Demetris A J, Qian S G, Sun H, Fung J J
Department of Pathology, Presbyterian University Hospital, Pittsburgh, PA 15213.
Am J Surg Pathol. 1990;14 Suppl 1:49-63.
Recent improvements in patient survival has resulted in widespread use of liver transplantation as therapy for end stage liver disease. The pathologist plays a critical role in the pre- and post-operative care of these patients, and the core needle biopsy of the allograft has become a fairly reliable method of diagnosing acute cellular rejection. Most of the non-rejection related causes of graft dysfunction produce morphologic manifestations similar to those seen in nontransplanted livers (e.g., duct obstruction resembles duct obstruction).

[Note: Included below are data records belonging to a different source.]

/-- One repeat of the misaligned sender: the window is a valid frame of command `0xFF`, and the checksum byte after it
starts the next window (R235). -/
theorem feed_misaligned {s : State} {f : Frame} (hc : s.connected = true) (hs : s.fault = false)
    (hbuf : s.buf = [0xFF#8]) (hstart : f.start = 0xFF#8) (hcks : f.cks = 0xFF#8) (hvalid : validate f = .valid f) :
    sameBlock (feed (frameBytes f) s).1 s ∧
      (feed (frameBytes f) s).2 = [.frameDone (0xFF#8 :: (frameBytes f).take 8), .ignored 0xFF#8] := by
  have hcmd : (misalignedWindow f).cmd ≠ Config.cmdReadCo2 := fun h => by
    have hstart' : f.start = Config.cmdReadCo2 := h
    exact absurd (hstart.symm.trans hstart') (by decide)
  have hwindow := feed_to_completion [f.start, f.cmd, f.d0, f.d1, f.d2, f.d3, f.d4] f.d5 hs hc
    (by simp [State.len, hbuf]) (by simp [State.len, hbuf]) (v := frameBytes (misalignedWindow f)) (by rw [hbuf]; rfl)
  rw [decodeFrame_of_start _ rfl, decodeChecked_of_cmd_ne _ _ (checksum_misalignedWindow hstart hcks hvalid) hcmd]
    at hwindow
  have hsplit : frameBytes f = ([f.start, f.cmd, f.d0, f.d1, f.d2, f.d3, f.d4] ++ [f.d5]) ++ [f.cks] := rfl
  have hfeed : feed (frameBytes f) s = ({ s with buf := [0xFF#8], out := [] },
      [.frameDone (frameBytes (misalignedWindow f)), .ignored f.start]) := by
    have hnext := feed_startMarker (s := emit (.ignored (misalignedWindow f).cmd)
      { s with buf := [], out := [.frameDone (frameBytes (misalignedWindow f))] }) hs hc rfl
    simp only [hsplit, feed_append, hwindow, hcks, hnext]
    rfl
  rw [hfeed]
  exact ⟨⟨rfl, hbuf.symm, rfl, rfl⟩, by rw [hstart]; rfl⟩

/-- Records on the trace channel only are nothing on the others. -/
theorem extDiag_of_trace {out : List Out} (h : ∀ o ∈ out, channelOf o = .trace) : extDiag out = [] :=
  List.filter_eq_nil_iff.2 fun o ho => by simp [h o ho]

/-- Settles O29: each repeat leaves the block where it was, so the number of repeats does not matter. -/
theorem silentMisalignmentPersists : Obligations.SilentMisalignmentPersists := by
  intro s f n hc hs hbuf hstart hcks hvalid
  suffices hrun : sameBlock (runEvents (stimRep n (stimRxs (frameBytes f))) s).1 s ∧
      (runEvents (stimRep n (stimRxs (frameBytes f))) s).2 =
        (List.replicate n [Out.frameDone (0xFF#8 :: (frameBytes f).take 8), Out.ignored 0xFF#8]).flatten by
    obtain ⟨hsame, hout⟩ := hrun
    refine ⟨hsame, hout, ?_⟩
    rw [hout]
    refine extDiag_of_trace fun o ho => ?_
    obtain ⟨l, hl, ho⟩ := List.mem_flatten.1 ho
    rw [List.eq_of_mem_replicate hl, List.mem_pair] at ho
    rcases ho with rfl | rfl <;> rfl
  induction n generalizing s with
  | zero => exact ⟨sameBlock_refl s, rfl⟩
  | succ n ih =>
    have hrep : stimRep (n + 1) (stimRxs (frameBytes f)) =
        stimRxs (frameBytes f) ++ stimRep n (stimRxs (frameBytes f)) := by
      rw [stimRep, List.replicate_succ, List.flatten_cons, stimRep]
    obtain ⟨hone, hone_out⟩ := feed_misaligned hc hs hbuf hstart hcks hvalid
    rw [feed] at hone hone_out
    obtain ⟨hc', hbuf', -, hs'⟩ := id hone
    obtain ⟨hrest, hrest_out⟩ := ih _ (hc'.trans hc) (hs'.trans hs) (hbuf'.trans hbuf)
    rw [hrep, runEvents_append, hone_out, hrest_out, List.replicate_succ, List.flatten_cons]
    exact ⟨sameBlock_trans hrest hone, rfl⟩

/-! ### The store and the load of the buffer (R56) -/

/-- A byte that starts a frame or is appended goes to the end of the buffer. -/
theorem rxByte_buf_of_room {s : State} {b : Byte} (hc : s.connected = true) (h7 : s.len ≤ 7)
    (hstart : s.len = 0 → b = Config.startMarker) :
    (rxByte Config.countWidth b s).buf = Memory.append s.buf b := by
  by_cases h0 : s.len = 0
  · rw [rxByte_start _ hc ((isFrameStart_iff _ _).2 ⟨h0, hstart h0⟩), List.length_eq_zero_iff.1 h0]
    rfl
  · rw [rxByte_append _ hc (Nat.pos_of_ne_zero h0) h7]
    rfl

/-- Settles O22: the store goes to the end of the buffer, and the load at completion is the recorded frame. -/
theorem appendWritesOneCell : Obligations.AppendWritesOneCell := by
  refine ⟨fun s t b hs hc h7 hstart hexec => ?store, fun s t b hs hc h8 hexec => ?load⟩
  all_goals
    rw [exec_rxbyte_live b hs] at hexec
    obtain rfl := Host.Outcome.next.inj hexec
  case store =>
    simp only [State.len, rxByte_buf_of_room hc h7 hstart]
    exact ⟨Memory.readByte_append_self s.buf b, fun _ => Memory.readByte_append_ne s.buf b, List.length_append⟩
  case load =>
    rw [rxByte_complete _ hc h8.ge]
    exact ⟨completeFrame_buf _ b s, s.buf ++ [b], Memory.read_frame b h8,
      mem_decodeFrame_out _ _ (by simp [Memory.append])⟩

/-! ### The frame classes run on their own (R80, R86, R123, R152) -/

/-- An operation whose code is a frame hands that frame to the decoder (log entry 9). -/
theorem exec_of_encode_frame {i : Instr} {bytes : List Byte} (h : encode i = .frame bytes) (s : State) :
    exec i s = .next (whenLive (decodeFrame Config.countWidth bytes) s) := by
  rw [exec_eq_next]
  cases i with
  | rst | linkdown | linkup | rxbyte | nop => cases h
  | readCo2 | unknownCmd | pollReadCo2 =>
    obtain rfl := Code.frame.inj h
    rfl

/-- Settles O42: the nine bytes have a class, and the class's code is these bytes. -/
theorem completingByteRunsItsFrameClass : Obligations.CompletingByteRunsItsFrameClass := by
  intro s b hs hc h8 hhead
  obtain ⟨f, hf⟩ := exists_frame_of_length (bytes := s.buf ++ [b]) (by simp [h8])
  have hstart : f.start = Config.startMarker := by
    have hhead' : (frameBytes f).head? = some Config.startMarker := by rw [hf, List.head?_append, hhead]; rfl
    exact Option.some.inj hhead'
  obtain ⟨i, hwf, hclass, hencode⟩ := exists_classifyFrame hstart
  refine ⟨i, hwf, by rw [← hf, decode_frameBytes, hclass], ?_⟩
  rw [exec_rxbyte_complete b hs hc h8, exec_of_encode_frame hencode, hf, whenLive_live]
  exact hs

theorem decodeTableWord_eq_some {nbits w : Nat} {i : Instr} (h : decodeTableWord nbits w = some i) :
    ∃ c, codeOfTableWord nbits w = some c ∧ decode c = .ok i := by
  unfold decodeTableWord at h
  cases hc : codeOfTableWord nbits w with
  | none => simp [hc] at h
  | some c =>
    refine ⟨c, rfl, ?_⟩
    cases hd : decode c <;> simp_all [Except.toOption]

/-- The two kinds of table word, by their size. -/
theorem codeOfTableWord_eq_some {nbits w : Nat} {c : Code} (h : codeOfTableWord nbits w = some c) :
    (nbits ≤ 16 ∧ ∃ E, c = .event E) ∨ (nbits = 72 ∧ c = .frame (bytesOfFrameWord (BitVec.ofNat 72 w))) := by
  unfold codeOfTableWord at h
  split_ifs at h with h16 _ h72
  · exact .inl ⟨by omega, _, (Option.some.inj h).symm⟩
  · exact .inr ⟨h72, (Option.some.inj h).symm⟩

/-- A placed frame is completed by its last byte, so the next step runs its class. -/
theorem step_presentFrame {f : Frame} {i : Instr} {s : State} (hs : s.fault = false)
    (hclass : classifyFrame f = .ok i) :
    step (presentFrame (frameBytes f) s) =
      exec i { s with connected := true, buf := [], out := [.frameDone (frameBytes f)] } := by
  have hstart : f.start = Config.startMarker := by
    by_contra h
    rw [classifyFrame_of_no_start h] at hclass
    cases hclass
  obtain ⟨j, -, hj, hexec⟩ := completingByteRunsItsFrameClass
    { s with connected := true, buf := (frameBytes f).dropLast, out := [] } f.cks hs rfl rfl (congrArg some hstart)
  obtain rfl : i = j := Except.ok.inj (hclass.symm.trans hj)
  have hplaced : presentFrame (frameBytes f) s =
      present (evRx f.cks) { s with connected := true, buf := (frameBytes f).dropLast } := rfl
  rw [hplaced, step_present_eq_exec, decodeEvent_evRx]
  exact hexec

/-- Settles O8: an event word is taken as it stands, and a frame's last byte completes the frame. -/
theorem placedWordIsWhatTheNextStepRuns : Obligations.PlacedWordIsWhatTheNextStepRuns := by
  intro s nbits w i hs hdecode
  obtain ⟨c, hcode, hc⟩ := decodeTableWord_eq_some hdecode
  rw [State.withFetchWord, placeTableWord, hcode]
  obtain ⟨h16, E, rfl⟩ | ⟨h72, rfl⟩ := codeOfTableWord_eq_some hcode
  · refine ⟨fun _ => ?_, fun h72 => absurd h72 (by omega)⟩
    rw [← Except.ok.inj hc]
    exact step_present_eq_exec E s
  · refine ⟨fun h16 => absurd h16 (by omega), fun _ => ?_⟩
    rw [← frameBytes_frameOfWord] at hc ⊢
    exact step_presentFrame hs hc

/-- Settles O40: the literal is a frame with a right checksum and command `0x01`. -/
theorem receivedPollRequestIsIgnored : Obligations.ReceivedPollRequestIsIgnored := by
  refine ⟨fun s hs => ?effect, fun _ => rfl, rfl⟩
  case effect =>
    exact unknownCommandIsIgnored s 0x01#8 0x86#8 0x00#8 0x00#8 0x00#8 0x00#8 0x00#8 0x79#8 hs (by decide) rfl

/-- Settles O41: a wrong checksum decides before the command is looked at. -/
theorem frameClassWithBadChecksumOnlyLogs : Obligations.FrameClassWithBadChecksumOnlyLogs := by
  refine ⟨fun s hi lo tt rh rl r8 k e hs he hne => ?readCo2, fun s cmd d0 d1 d2 d3 d4 d5 k e hs he hne => ?unknownCmd⟩
  all_goals subst he
  case readCo2 => rw [exec_readCo2_live hi lo tt rh rl r8 k hs, decodeChecked_of_checksum_ne _ s hne, emit]
  case unknownCmd => rw [exec_unknownCmd_live cmd d0 d1 d2 d3 d4 d5 k hs, decodeChecked_of_checksum_ne _ s hne, emit]

/-- Settles O48: the new count reaches the threshold exactly when the old one was 19 or more. -/
theorem twentiethFrameIsFirstReported : Obligations.TwentiethFrameIsFirstReported := by
  intro s hi lo tt rh rl r8 k hs hout hsum
  obtain ⟨heffect, -⟩ := readCo2DecodesCountsAndGates s hi lo tt rh rl r8 k hs hsum _ _ _ rfl rfl rfl
  refine ⟨_, heffect, fun hcount => ?reported, fun hcount => ?unreported⟩
  case reported =>
    rw [hout, if_pos (by omega)]
    rfl
  case unreported =>
    rw [hout, if_neg (by omega)]
    rfl

end Sys2Proof.Machine

/-! ## The count, the reports and the modes (R150 to R157, R203) -/

namespace Sys2Proof.Machine

/-! ### What a step counts and reports -/

/-- The measurements of the valid `0x86` frames completed, in order. -/
abbrev measurementsIn (out : List Out) : List Measurement := (framesIn out).filterMap validCo2

theorem measurementsIn_append (u v : List Out) : measurementsIn (u ++ v) = measurementsIn u ++ measurementsIn v := by
  rw [measurementsIn, framesIn_append, List.filterMap_append]

/-- The step completed a valid `0x86` frame of measurement `m`: what it does to the connection, and what it reports. -/
structure Measured (s : State) (i : Instr) (m : Measurement) (t : State) : Prop where
  byte : ∃ b, i = .rxbyte b ∧ Completing s b (s.buf ++ [b]) ∧ validCo2 (s.buf ++ [b]) = some m
  connected : t.connected = true
  live : t.fault = false
  count : t.count = min (s.count + 1) 255
  measurements : measurementsIn t.out = [m]
  reports : reportsIn t.out = if 19 ≤ s.count then [m] else []

/-- The step completed no valid `0x86` frame: it reports nothing, and a byte or an idle step leaves the count alone. -/
structure Unmeasured (s : State) (i : Instr) (t : State) : Prop where
  measurements : measurementsIn t.out = []
  reports : reportsIn t.out = []
  keeps : (∃ b, i = .rxbyte b) ∨ i = .nop → t.connected = s.connected ∧ t.count = s.count

/-- R150 and R153: a step counts exactly a valid `0x86` frame. -/
theorem StepCase.measured_or_unmeasured {s t : State} {i : Instr} (h : StepCase s i t) :
    (∃ m, Measured s i m t) ∨ Unmeasured s i t := by
  cases h with
  | ignored | start | discard | append => exact .inr ⟨rfl, rfl, fun _ => ⟨rfl, rfl⟩⟩
  | rst | linkup => exact .inr ⟨rfl, rfl, by simp⟩
  | linkdown =>
    refine .inr ⟨?_, ?_, by simp⟩
    all_goals dsimp only; split <;> rfl
  | badShape _ hv | mismatch _ hv | unknown _ hv => exact .inr ⟨by simp [framesIn, hv], rfl, fun _ => ⟨rfl, rfl⟩⟩
  | unreported hcomplete hv hcount =>
    have hcount' : s.count + 1 = min (s.count + 1) 255 := (Nat.min_eq_left (by omega)).symm
    obtain ⟨hs, hc, -, rfl⟩ := id hcomplete
    exact .inl ⟨_, ⟨_, rfl, hcomplete, hv⟩, hc, hs, hcount', List.filterMap_cons_some hv,
      (if_neg (Nat.not_le.2 hcount)).symm⟩
  | reported hcomplete hv hcount =>
    obtain ⟨hs, hc, -, rfl⟩ := id hcomplete
    exact .inl ⟨_, ⟨_, rfl, hcomplete, hv⟩, hc, hs, rfl, List.filterMap_cons_some hv, (if_pos hcount).symm⟩

theorem keepsConnection_iff (E : EventWord) :
    keepsConnection E = true ↔ (∃ b, decodeEvent E = .rxbyte b) ∨ decodeEvent E = .nop := by
  unfold keepsConnection
  rcases decodeEvent_cases E with h | h | h | ⟨b, h⟩ | h <;> simp [h]

/-- A step that keeps the connection: what it counts and reports, by the valid `0x86` frame it completes or none. -/
theorem step_counts {s t : State} {E : EventWord} (hE : keepsConnection E = true)
    (hstep : step (present E s) = .next t) :
    (∃ m, measurementsIn t.out = [m] ∧ t.count = min (s.count + 1) 255 ∧
        reportsIn t.out = if 19 ≤ s.count then [m] else []) ∨
      (measurementsIn t.out = [] ∧ t.count = s.count ∧ reportsIn t.out = []) := by
  obtain ⟨m, h⟩ | h := (stepCase_of_step hstep).measured_or_unmeasured
  · exact .inl ⟨m, h.measurements, h.count, h.reports⟩
  · obtain ⟨-, hcount⟩ := h.keeps ((keepsConnection_iff E).1 hE)
    exact .inr ⟨h.measurements, hcount, h.reports⟩

/-- R157 from any count: the reports of a run within a connection are its measurements but for those the warm-up still
takes. -/
theorem reportsIn_runEvents {evs : List EventWord} (hevs : ∀ E ∈ evs, keepsConnection E = true) (s : State) :
    reportsIn (runEvents evs s).2 = (measurementsIn (runEvents evs s).2).drop (19 - s.count) := by
  induction evs generalizing s with
  | nil => exact (List.drop_nil).symm
  | cons E evs ih =>
    obtain ⟨hE, hrest⟩ := List.forall_mem_cons.1 hevs
    obtain ⟨t, hstep, hrun⟩ := exists_step E s
    rw [hrun]
    simp only [reportsIn_append, measurementsIn_append, ih hrest t]
    obtain ⟨m, hm, hcount, hreports⟩ | ⟨hm, hcount, hreports⟩ := step_counts hE hstep <;> rw [hm, hreports]
    · by_cases h19 : 19 ≤ s.count
      · have hdone : 19 - t.count = 0 := by omega
        rw [if_pos h19, hdone, Nat.sub_eq_zero_of_le h19]
        rfl
      · have hleft : 19 - s.count = (19 - t.count) + 1 := by omega
        rw [if_neg h19, hleft]
        rfl
    · rw [hcount]
      rfl

/-! ### The modes (R32, R202) -/

theorem modeOf_connected {s : State} (hs : s.fault = false) (hc : s.connected = true) :
    modeOf s = if s.count < 20 then .ready else .reporting := by
  simp [modeOf, hs, hc]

Many pathologists are, however, unfamiliar with the histologic changes of the various types of rejection. The following article is an attempt to acquaint pathologists with the morphologic features of liver allograft rejection. As a backdrop to understanding the events in humans, observations in untreated experimental animals are presented and reviewed briefly.
近年来患者生存率的提高使得肝移植作为终末期肝病的治疗方法得到广泛应用。病理学家在这些患者的术前和术后护理中发挥着关键作用,同种异体移植物的核心针吸活检已成为诊断急性细胞排斥反应相当可靠的方法。大多数与排斥反应无关的移植物功能障碍原因产生的形态学表现与非移植肝脏中所见的相似(例如,胆管梗阻类似于胆管梗阻)。然而,许多病理学家并不熟悉各种类型排斥反应的组织学变化。以下文章旨在使病理学家熟悉肝同种异体移植排斥反应的形态学特征。作为理解人类事件的背景,简要介绍并回顾了未经治疗的实验动物的观察结果。